POSITIVELY GOOD READS

Some Tame Gazelle (1950)

by Barbara Pym

Some Tame Gazelle was the first novel by Barbara Pym, called “the novelist most touted by one’s most literate friends” by the New York Times Book Review. Begun by Pym when she was a student at Oxford before World War II, it is remarkably polished for a first novel, as well as remarkable for Pym’s ability to get into the head of a 50-something spinster.

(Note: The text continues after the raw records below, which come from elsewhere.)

-- ==== Sys2Proof/Laws/State.lean ====
section
/-! SUPPORT. What each update of a record leaves in each field: one lemma per field per update, all by rfl, so that no
proof unfolds an update. -/

namespace Sys2Proof.Machine

/-! ## State -/

@[simp] theorem setLzu_lzu (s : State) (u : Lzu) : (s.setLzu u).lzu = u := rfl
@[simp] theorem setLzu_dsu (s : State) (u : Lzu) : (s.setLzu u).dsu = s.dsu := rfl
@[simp] theorem setLzu_peu (s : State) (u : Lzu) : (s.setLzu u).peu = s.peu := rfl
@[simp] theorem setLzu_host (s : State) (u : Lzu) : (s.setLzu u).host = s.host := rfl
@[simp] theorem setLzu_replies (s : State) (u : Lzu) : (s.setLzu u).replies = s.replies := rfl
@[simp] theorem setLzu_agenda (s : State) (u : Lzu) : (s.setLzu u).agenda = s.agenda := rfl
@[simp] theorem setLzu_rounds (s : State) (u : Lzu) : (s.setLzu u).rounds = s.rounds := rfl
@[simp] theorem setLzu_draws (s : State) (u : Lzu) : (s.setLzu u).draws = s.draws := rfl
@[simp] theorem setLzu_epoch (s : State) (u : Lzu) : (s.setLzu u).epoch = s.epoch := rfl

@[simp] theorem setDsu_lzu (s : State) (u : Dsu) : (s.setDsu u).lzu = s.lzu := rfl
@[simp] theorem setDsu_dsu (s : State) (u : Dsu) : (s.setDsu u).dsu = u := rfl
@[simp] theorem setDsu_peu (s : State) (u : Dsu) : (s.setDsu u).peu = s.peu := rfl
@[simp] theorem setDsu_host (s : State) (u : Dsu) : (s.setDsu u).host = s.host := rfl
@[simp] theorem setDsu_replies (s : State) (u : Dsu) : (s.setDsu u).replies = s.replies := rfl
@[simp] theorem setDsu_agenda (s : State) (u : Dsu) : (s.setDsu u).agenda = s.agenda := rfl
@[simp] theorem setDsu_rounds (s : State) (u : Dsu) : (s.setDsu u).rounds = s.rounds := rfl
@[simp] theorem setDsu_draws (s : State) (u : Dsu) : (s.setDsu u).draws = s.draws := rfl
@[simp] theorem setDsu_epoch (s : State) (u : Dsu) : (s.setDsu u).epoch = s.epoch := rfl

@[simp] theorem setPeu_lzu (s : State) (u : Peu) : (s.setPeu u).lzu = s.lzu := rfl
@[simp] theorem setPeu_dsu (s : State) (u : Peu) : (s.setPeu u).dsu = s.dsu := rfl
@[simp] theorem setPeu_peu (s : State) (u : Peu) : (s.setPeu u).peu = u := rfl
@[simp] theorem setPeu_host (s : State) (u : Peu) : (s.setPeu u).host = s.host := rfl
@[simp] theorem setPeu_replies (s : State) (u : Peu) : (s.setPeu u).replies = s.replies := rfl
@[simp] theorem setPeu_agenda (s : State) (u : Peu) : (s.setPeu u).agenda = s.agenda := rfl
@[simp] theorem setPeu_rounds (s : State) (u : Peu) : (s.setPeu u).rounds = s.rounds := rfl
@[simp] theorem setPeu_draws (s : State) (u : Peu) : (s.setPeu u).draws = s.draws := rfl
@[simp] theorem setPeu_epoch (s : State) (u : Peu) : (s.setPeu u).epoch = s.epoch := rfl

@[simp] theorem setAgenda_lzu (s : State) (l : List Agent) (n : Nat) : (s.setAgenda l n).lzu = s.lzu := rfl
@[simp] theorem setAgenda_dsu (s : State) (l : List Agent) (n : Nat) : (s.setAgenda l n).dsu = s.dsu := rfl
@[simp] theorem setAgenda_peu (s : State) (l : List Agent) (n : Nat) : (s.setAgenda l n).peu = s.peu := rfl
@[simp] theorem setAgenda_host (s : State) (l : List Agent) (n : Nat) : (s.setAgenda l n).host = s.host := rfl
@[simp] theorem setAgenda_replies (s : State) (l : List Agent) (n : Nat) : (s.setAgenda l n).replies = s.replies := rfl
@[simp] theorem setAgenda_agenda (s : State) (l : List Agent) (n : Nat) : (s.setAgenda l n).agenda = l := rfl
@[simp] theorem setAgenda_rounds (s : State) (l : List Agent) (n : Nat) : (s.setAgenda l n).rounds = n := rfl
@[simp] theorem setAgenda_draws (s : State) (l : List Agent) (n : Nat) : (s.setAgenda l n).draws = s.draws := rfl
@[simp] theorem setAgenda_epoch (s : State) (l : List Agent) (n : Nat) : (s.setAgenda l n).epoch = s.epoch := rfl

@[simp] theorem setHost_lzu (s : State) (l : List HostOp) : (s.setHost l).lzu = s.lzu := rfl
@[simp] theorem setHost_dsu (s : State) (l : List HostOp) : (s.setHost l).dsu = s.dsu := rfl
@[simp] theorem setHost_peu (s : State) (l : List HostOp) : (s.setHost l).peu = s.peu := rfl
@[simp] theorem setHost_host (s : State) (l : List HostOp) : (s.setHost l).host = l := rfl
@[simp] theorem setHost_replies (s : State) (l : List HostOp) : (s.setHost l).replies = s.replies := rfl
@[simp] theorem setHost_agenda (s : State) (l : List HostOp) : (s.setHost l).agenda = s.agenda := rfl
@[simp] theorem setHost_rounds (s : State) (l : List HostOp) : (s.setHost l).rounds = s.rounds := rfl
@[simp] theorem setHost_draws (s : State) (l : List HostOp) : (s.setHost l).draws = s.draws := rfl
@[simp] theorem setHost_epoch (s : State) (l : List HostOp) : (s.setHost l).epoch = s.epoch := rfl

@[simp] theorem reply_lzu (s : State) (r : Reply) : (s.reply r).lzu = s.lzu := rfl
@[simp] theorem reply_dsu (s : State) (r : Reply) : (s.reply r).dsu = s.dsu := rfl
@[simp] theorem reply_peu (s : State) (r : Reply) : (s.reply r).peu = s.peu := rfl
@[simp] theorem reply_host (s : State) (r : Reply) : (s.reply r).host = s.host := rfl
@[simp] theorem reply_replies (s : State) (r : Reply) : (s.reply r).replies = r :: s.replies := rfl
@[simp] theorem reply_agenda (s : State) (r : Reply) : (s.reply r).agenda = s.agenda := rfl
@[simp] theorem reply_rounds (s : State) (r : Reply) : (s.reply r).rounds = s.rounds := rfl
@[simp] theorem reply_draws (s : State) (r : Reply) : (s.reply r).draws = s.draws := rfl
@[simp] theorem reply_epoch (s : State) (r : Reply) : (s.reply r).epoch = s.epoch := rfl

/-! ## Bank -/

@[simp] theorem enterFail_state (b : Bank) (c : Cause) : (enterFail b c).state = .fail := rfl
@[simp] theorem enterFail_cause (b : Bank) (c : Cause) : (enterFail b c).cause = c := rfl
@[simp] theorem enterFail_inLen (b : Bank) (c : Cause) : (enterFail b c).inLen = b.inLen := rfl
@[simp] theorem enterFail_outLen (b : Bank) (c : Cause) : (enterFail b c).outLen = b.outLen := rfl
@[simp] theorem enterFail_config (b : Bank) (c : Cause) : (enterFail b c).config = b.config := rfl
@[simp] theorem enterFail_ip (b : Bank) (c : Cause) : (enterFail b c).ip = b.ip := rfl
@[simp] theorem enterFail_len (b : Bank) (c : Cause) : (enterFail b c).len = b.len := rfl
@[simp] theorem enterFail_seen (b : Bank) (c : Cause) : (enterFail b c).seen = b.seen := rfl
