/-- The shift of d in R141 is the floor of d / 2, and the bounds of the clamp are those of the width. -/
theorem nextPredictor_eq (w : Nat) (value d prevp : Int) :
    nextPredictor w value d prevp =
      min (max (2 * value + d / 2 - prevp) (-(2 ^ (w - 1) : Int))) (2 ^ (w - 1) - 1 : Int) := by
  have hshift : d >>> (1 : Nat) = d / 2 := Int.shiftRight_eq_div_pow d 1
  simp only [nextPredictor, clampInt, hshift, Nat.cast_pow, Nat.cast_ofNat]

/-! ## The delta of a raw code (R80, R139) -/

/-- d in numbers: half of V, complemented where V is even (R139). -/
theorem deltaOf_eq {w : Nat} (v : BitVec w) :
    deltaOf v = if v.toNat % 2 = 1 then (v.toNat / 2 : Int) else -(v.toNat / 2 : Int) - 1 := by
  have hlow : v.getLsbD 0 = decide (v.toNat % 2 = 1) := by
    rw [BitVec.getLsbD, Nat.testBit_zero]
  have hhalf : ((v >>> 1).toNat : Int) = (v.toNat : Int) / 2 := by
    rw [BitVec.toNat_ushiftRight, Nat.shiftRight_eq_div_pow]; rfl
  simp only [deltaOf, hlow, hhalf, decide_eq_true_eq]
  split_ifs <;> omega

theorem deltaOf_eq_iff {w : Nat} (v : BitVec w) (d : Int) :
    deltaOf v = d ↔ (v.toNat : Int) = if 0 ≤ d then 2 * d + 1 else -2 * d - 2 := by
  rw [deltaOf_eq]
  split_ifs <;> omega

theorem deltaOf_range {w : Nat} (hw : 1 ≤ w) (v : BitVec w) :
    -(2 ^ (w - 1) : Int) ≤ deltaOf v ∧ deltaOf v < (2 ^ (w - 1) : Int) := by
  have hv : (v.toNat : Int) < 2 * 2 ^ (w - 1) := by
    exact_mod_cast (mul_pow_sub_one (Nat.ne_zero_of_lt hw) 2).symm ▸ v.isLt
  rw [deltaOf_eq]
  split_ifs <;> omega

/-- Settles O9: V is read off d by the low bit, in any width. -/
theorem deltaHasOneRawCode : Obligations.DeltaHasOneRawCode := by
  intro w hw v d
  obtain ⟨hlow, hhigh⟩ := deltaOf_range (by omega) v
  exact ⟨hlow, hhigh, fun _ _ => deltaOf_eq_iff v d⟩

/-! ## E and the adaptive width (R137, R138) -/

/-- The scan of R137 finds the top bit of a value that has one above place 0 and none above `top`. -/
theorem scanDown_eq_log {v top : Nat} (hlow : 2 ≤ v) (htop : v < 2 ^ (top + 1)) : scanDown v top = Nat.log 2 v := by
  induction top with
  | zero => omega
  | succ i ih =>
    unfold scanDown
    by_cases hi : v < 2 ^ (i + 1)
    · rw [Nat.testBit_lt_two_pow hi, if_neg Bool.false_ne_true, ih hi]
    · have hbit : v.testBit (i + 1) = true :=
        Nat.testBit_of_two_pow_le_and_two_pow_add_one_gt (Nat.le_of_not_lt hi) htop
      rw [if_pos hbit]
      exact ((Nat.log_eq_iff (.inl (Nat.succ_ne_zero i))).mpr ⟨Nat.le_of_not_lt hi, htop⟩).symm

theorem extraLength_of_lt_four {w : Nat} {v : BitVec w} (h : v.toNat < 4) : extraLength w v = 1 := if_pos h

theorem extraLength_eq_log {w : Nat} {v : BitVec w} (h : 4 ≤ v.toNat) : extraLength w v = Nat.log 2 v.toNat := by
  have hv := v.isLt
  have hw : 1 ≤ w := by
    by_contra hzero
    obtain rfl : w = 0 := by omega
    omega
  rw [extraLength, if_neg (Nat.not_lt_of_le h)]
  refine scanDown_eq_log (by omega) ?_
  rwa [shiftOf, Nat.sub_add_cancel hw]

/-- From V = 4 on, E is the place of V's top bit (R137). -/
theorem extraLength_top_bit {w : Nat} {v : BitVec w} (h : 4 ≤ v.toNat) :
    2 ^ extraLength w v ≤ v.toNat ∧ v.toNat < 2 ^ (extraLength w v + 1) := by
  rw [extraLength_eq_log h]
  exact ⟨Nat.pow_log_le_self 2 (by omega), Nat.lt_pow_succ_log_self (by omega) _⟩

theorem extraLength_range {w : Nat} (hw : 2 ≤ w) (v : BitVec w) :
    1 ≤ extraLength w v ∧ extraLength w v ≤ shiftOf w := by
  unfold shiftOf
  by_cases h : v.toNat < 4
  · rw [extraLength_of_lt_four h]
    omega
  · rw [extraLength_eq_log (by omega)]
    have hpos : 0 < Nat.log 2 v.toNat := Nat.log_pos (by omega) (by omega)
    have htop : Nat.log 2 v.toNat < w := Nat.log_lt_of_lt_pow (by omega) v.isLt
    omega

/-- The mean of two widths in a range is in it (R138, R149). -/
theorem nextWidth_range {dh e top : Nat} (hdh : 1 ≤ dh ∧ dh ≤ top) (he : 1 ≤ e ∧ e ≤ top) :
    1 ≤ nextWidth dh e ∧ nextWidth dh e ≤ top := by
  unfold nextWidth
  omega

/-- Settles O10: E is the place of a bit of V, and the new width lies between DH and E. -/
theorem widthStaysInRange : Obligations.WidthStaysInRange := by
  intro w hw v dh
  have he := extraLength_range (by omega) v
  exact ⟨he, fun hlow hhigh => nextWidth_range ⟨hlow, hhigh⟩ he, by decide⟩

/-! ## What a sample writes (R40, R50, R142) -/

theorem setWidth_ofInt_low (x : Int) : (BitVec.ofInt 16 x).setWidth 8 = BitVec.ofInt 8 x := by
  apply BitVec.eq_of_toNat_eq
  simp only [BitVec.toNat_setWidth, BitVec.toNat_ofInt]
  omega

theorem extractLsb'_ofInt_high (x : Int) : (BitVec.ofInt 16 x).extractLsb' 8 8 = BitVec.ofInt 8 (x / 256) := by
  apply BitVec.eq_of_toNat_eq
  simp only [BitVec.extractLsb'_toNat, BitVec.toNat_ofInt, Nat.shiftRight_eq_div_pow]
  omega
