-- ==== Sys2Proof/Decode.lean ====
section
/-! DEFINITION. Decoding the HBUS word (30_encoding.md R81 to R84), the event vector (R85, R86) and the words of
spec/opcode_table.json, and the encoder. Decoding is total; every HBUS word is some row (R84: none traps). -/

namespace Sys2Proof

/-- The field `we` of R81. -/
def hostWe (w : HostWord) : Bool := w.getLsbD 23

/-- The field `addr` of R81. -/
def hostAddr (w : HostWord) : Addr := w.extractLsb' 16 7

/-- The field `data` of R81. -/
def hostData (w : HostWord) : Word := w.extractLsb' 0 16

/-- `W = {we, addr, data}` (R81). -/
def hostWord (we : Bool) (a : Addr) (d : Word) : HostWord := BitVec.ofBool we ++ a ++ d

/-- The command of a CMD write, `op = data[7:0]` (R83, R214). -/
def decodeCmd (op : Byte) : Instr :=
  if op = 0x00 then .nop
  else if op = 0x01 then .crcInit
  else if op = 0x02 then .distEst
  else if op = 0x03 then .distEstRx
  else .cmdRsv op

/-- A word address R52 reserves. -/
def isReserved (a : Nat) : Bool :=
  a = 0x0F || (0x14 ≤ a && a ≤ 0x1F) || (0x2C ≤ a && a ≤ 0x2F) || (0x3C ≤ a && a ≤ 0x3F)
    || (0x4E ≤ a && a ≤ 0x4F) || 0x5E ≤ a

/-- The write of `d` to address `a` (R211), with the operand fields of R82. -/
def decodeWrite (a : Addr) (d : Word) : Instr :=
  if a = 0x00 then .wrStatus (d.extractLsb' 1 4)
  else if a = 0x01 then .wrIrqen (d.extractLsb' 1 4)
  else if a = 0x02 then decodeCmd (d.extractLsb' 0 8)
  else if a = 0x03 then .wrCrcData (d.extractLsb' 0 8)
  else if a = 0x05 then .wrDistHgIn (d.extractLsb' 0 10)
  else if a = 0x06 then .wrDistLgIn (d.extractLsb' 0 10)
  else if a = 0x08 then .wrTxPeriod d
  else if h : 0x40 ≤ a.toNat ∧ a.toNat ≤ 0x4D then .wrCalHigh ⟨a.toNat - 0x40, by omega⟩ d
  else if h : 0x50 ≤ a.toNat ∧ a.toNat ≤ 0x5D then .wrCalLow ⟨a.toNat - 0x50, by omega⟩ d
  else if isReserved a.toNat then .wrRsv a
  else .wrRo a

/-- The read of address `a` (R210, R223). -/
def decodeRead (a : Addr) : Instr :=
  if a = 0x02 ∨ a = 0x03 then .rdWo a
  else if isReserved a.toNat then .rdRsv a
  else .rd a

/-- The HBUS row of a transaction word (R97 item 4). -/
def decodeHostWord (w : HostWord) : Instr :=
  if hostWe w then decodeWrite (hostAddr w) (hostData w) else decodeRead (hostAddr w)

/-- The host operation of a cycle; no word is HBUS_IDLE (R224). -/
def decodeHost : Option HostWord → Instr
  | none => .hbusIdle
  | some w => decodeHostWord w

/-- Every event operation an event vector presents, in the table's order (R85): with bit 0 set, RESET and nothing else
(R97 item 1). Bit 4 counts only with bit 3, and bit 6 only with bit 5. -/
def decodeEvents (e : Byte) (adc : Sample) (rnd : Byte) : List Instr :=
  if e.getLsbD 0 then [.reset]
  else
    (if e.getLsbD 1 then [.edge adc] else [])
    ++ (if e.getLsbD 2 then [.tick] else [])
    ++ (if e.getLsbD 3 then [if e.getLsbD 4 then .rspFrame else .rspNone] else [])
    ++ (if e.getLsbD 5 then [if e.getLsbD 6 then .doneOk else .doneFail rnd] else [])
    ++ (if e.getLsbD 7 then [.runEligible] else [])

/-- The first operation a cycle's inputs present: an event operation where there is one, else the host's. -/
def decodeFirst (c : CycleInput) : Instr :=
  match decodeEvents c.evt c.adc c.rnd with
  | i :: _ => i
  | [] => decodeHost c.host

/-- The inputs that present an instruction of spec/opcode_table.json whose bits are `w`: 24 bits are an HBUS word, 8 bits
an event vector with `adc_data` and `rnd` zero, 0 bits no word at all (HBUS_IDLE). Other widths are no row's. -/
def tableInput (nbits w : Nat) : Option CycleInput :=
  if nbits = 24 then some { CycleInput.idle with host := some (BitVec.ofNat 24 w) }
  else if nbits = 8 then some { CycleInput.idle with evt := BitVec.ofNat 8 w }
  else if nbits = 0 then some CycleInput.idle
  else none

/-- The instruction of a word of spec/opcode_table.json. An event vector of 0 presents no event row: `none`. The EDGE_*
rows share EDGE's word and are told apart by the state (R114 to R125), so their word decodes to EDGE (log 12). -/
def decodeTableWord (nbits w : Nat) : Option Instr :=
  match tableInput nbits w with
  | none => none
  | some c => if nbits = 8 then (decodeEvents c.evt c.adc c.rnd).head? else some (decodeHost c.host)

/-- A cycle whose only input is a host write (R81). -/
def writeInput (a : Addr) (d : Word) : CycleInput := { CycleInput.idle with host := some (hostWord true a d) }

/-- A cycle whose only input is a host read (R81: data is 0 in a read word). -/
def readInput (a : Addr) : CycleInput := { CycleInput.idle with host := some (hostWord false a 0) }

/-- A cycle whose only input is an event vector, with its data inputs (R85, R86). -/
def eventInput (e : Byte) (adc : Sample) (rnd : Byte) : CycleInput := { CycleInput.idle with evt := e, adc := adc, rnd := rnd }

/-- The `data` word whose bits 4:1 are `f` and whose other bits are 0 (R82). -/
def flagData (f : BitVec 4) : Word := 0#11 ++ f ++ 0#1

/-- The encoder: the inputs of a cycle that presents the operation alone, from spec/opcode_table.json. Ignored bits are 0
(log 13). An EDGE_* row is an edge; TX_COMPARE is a tick and RX_TIMEOUT no input at all, since an INTERNAL row has no
encoding (R87; log 21). -/
def encode : Instr → CycleInput
  | .nop => writeInput 0x02 0x0000
  | .crcInit => writeInput 0x02 0x0001
  | .distEst => writeInput 0x02 0x0002
  | .distEstRx => writeInput 0x02 0x0003
  | .cmdRsv op => writeInput 0x02 (op.setWidth 16)
  | .wrStatus clr => writeInput 0x00 (flagData clr)
  | .wrIrqen en => writeInput 0x01 (flagData en)
  | .wrCrcData d => writeInput 0x03 (d.setWidth 16)
  | .wrDistHgIn v => writeInput 0x05 (v.setWidth 16)
  | .wrDistLgIn v => writeInput 0x06 (v.setWidth 16)
  | .wrTxPeriod p => writeInput 0x08 p
  | .wrCalHigh i v => writeInput (BitVec.ofNat 7 (0x40 + i.val)) v
  | .wrCalLow i v => writeInput (BitVec.ofNat 7 (0x50 + i.val)) v
  | .wrRo a => writeInput a 0
  | .wrRsv a => writeInput a 0
  | .rdWo a => readInput a
  | .rdRsv a => readInput a
  | .rd a => readInput a
  | .hbusIdle => CycleInput.idle
  | .reset => eventInput 0x01 0 0
  | .edge adc => eventInput 0x02 adc 0
  | .edgeDrop => eventInput 0x02 0 0
  | .edgeStart adc => eventInput 0x02 adc 0
  | .edgeStray => eventInput 0x02 0 0
  | .edgeData => eventInput 0x02 0 0
  | .edgeStop adc => eventInput 0x02 adc 0
  | .edgeStopLeadOk adc => eventInput 0x02 adc 0
  | .edgeStopCollision adc => eventInput 0x02 adc 0
  | .edgeStopByte => eventInput 0x02 0 0
  | .edgeStopDispatch => eventInput 0x02 0 0
  | .edgeStopCrcDrop => eventInput 0x02 0 0
  | .tick => eventInput 0x04 0 0
  | .rspFrame => eventInput 0x18 0 0
  | .rspNone => eventInput 0x08 0 0
  | .doneOk => eventInput 0x60 0 0
  | .doneFail rnd => eventInput 0x20 0 rnd
  | .runEligible => eventInput 0x80 0 0
  | .rxTimeout => CycleInput.idle
  | .txCompare => eventInput 0x04 0 0

/-- The row the decoder, which sees no state, gives for the encoding of an operation: the row itself where its encoding
is its own; EDGE for the EDGE_* rows, TICK for TX_COMPARE, HBUS_IDLE for RX_TIMEOUT (R87, R97). -/
def Instr.decodedAs : Instr → Instr
  | .edgeDrop | .edgeStray | .edgeData | .edgeStopByte | .edgeStopDispatch | .edgeStopCrcDrop => .edge 0
  | .edgeStart adc | .edgeStop adc | .edgeStopLeadOk adc | .edgeStopCollision adc => .edge adc
  | .rxTimeout => .hbusIdle
  | .txCompare => .tick
  | i => i

end Sys2Proof
end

Unmarried sisters Belinda and Harriet Bede live together in an English village. Both of their lives focus on clergymen. Timid, kindly Belinda has nourished an unrequited love for married Archdeacon Hoccleve, vicar of the local church, since their college days. She excuses his defects, which include boring his parishioners by quoting poetry and complaining about overwork but doing very little. Clothes horse Harriet, brasher than her sister, has been devoted to a string of young curates who arrive to assist at the church. The latest, Edgar Donne, is dull and awkward, but no matter; Harriet is drawn to his role.

Neither Belinda nor Harriet agonizes about the inappropriateness of their attractions. Toward the end of the book Belinda does sense that her neighbors see her as pathetic, but she rationalizes about needing to love someone. In later Pym novels, the situation of unmarried women of a certain age will seem sadder. Some Tame Gazelle ends with the Bede sisters contentedly holding on to their impossible passions.

Interestingly, by the time Pym reached the Bedes’ age, she was unmarried and living with her sister in a village in Oxfordshire.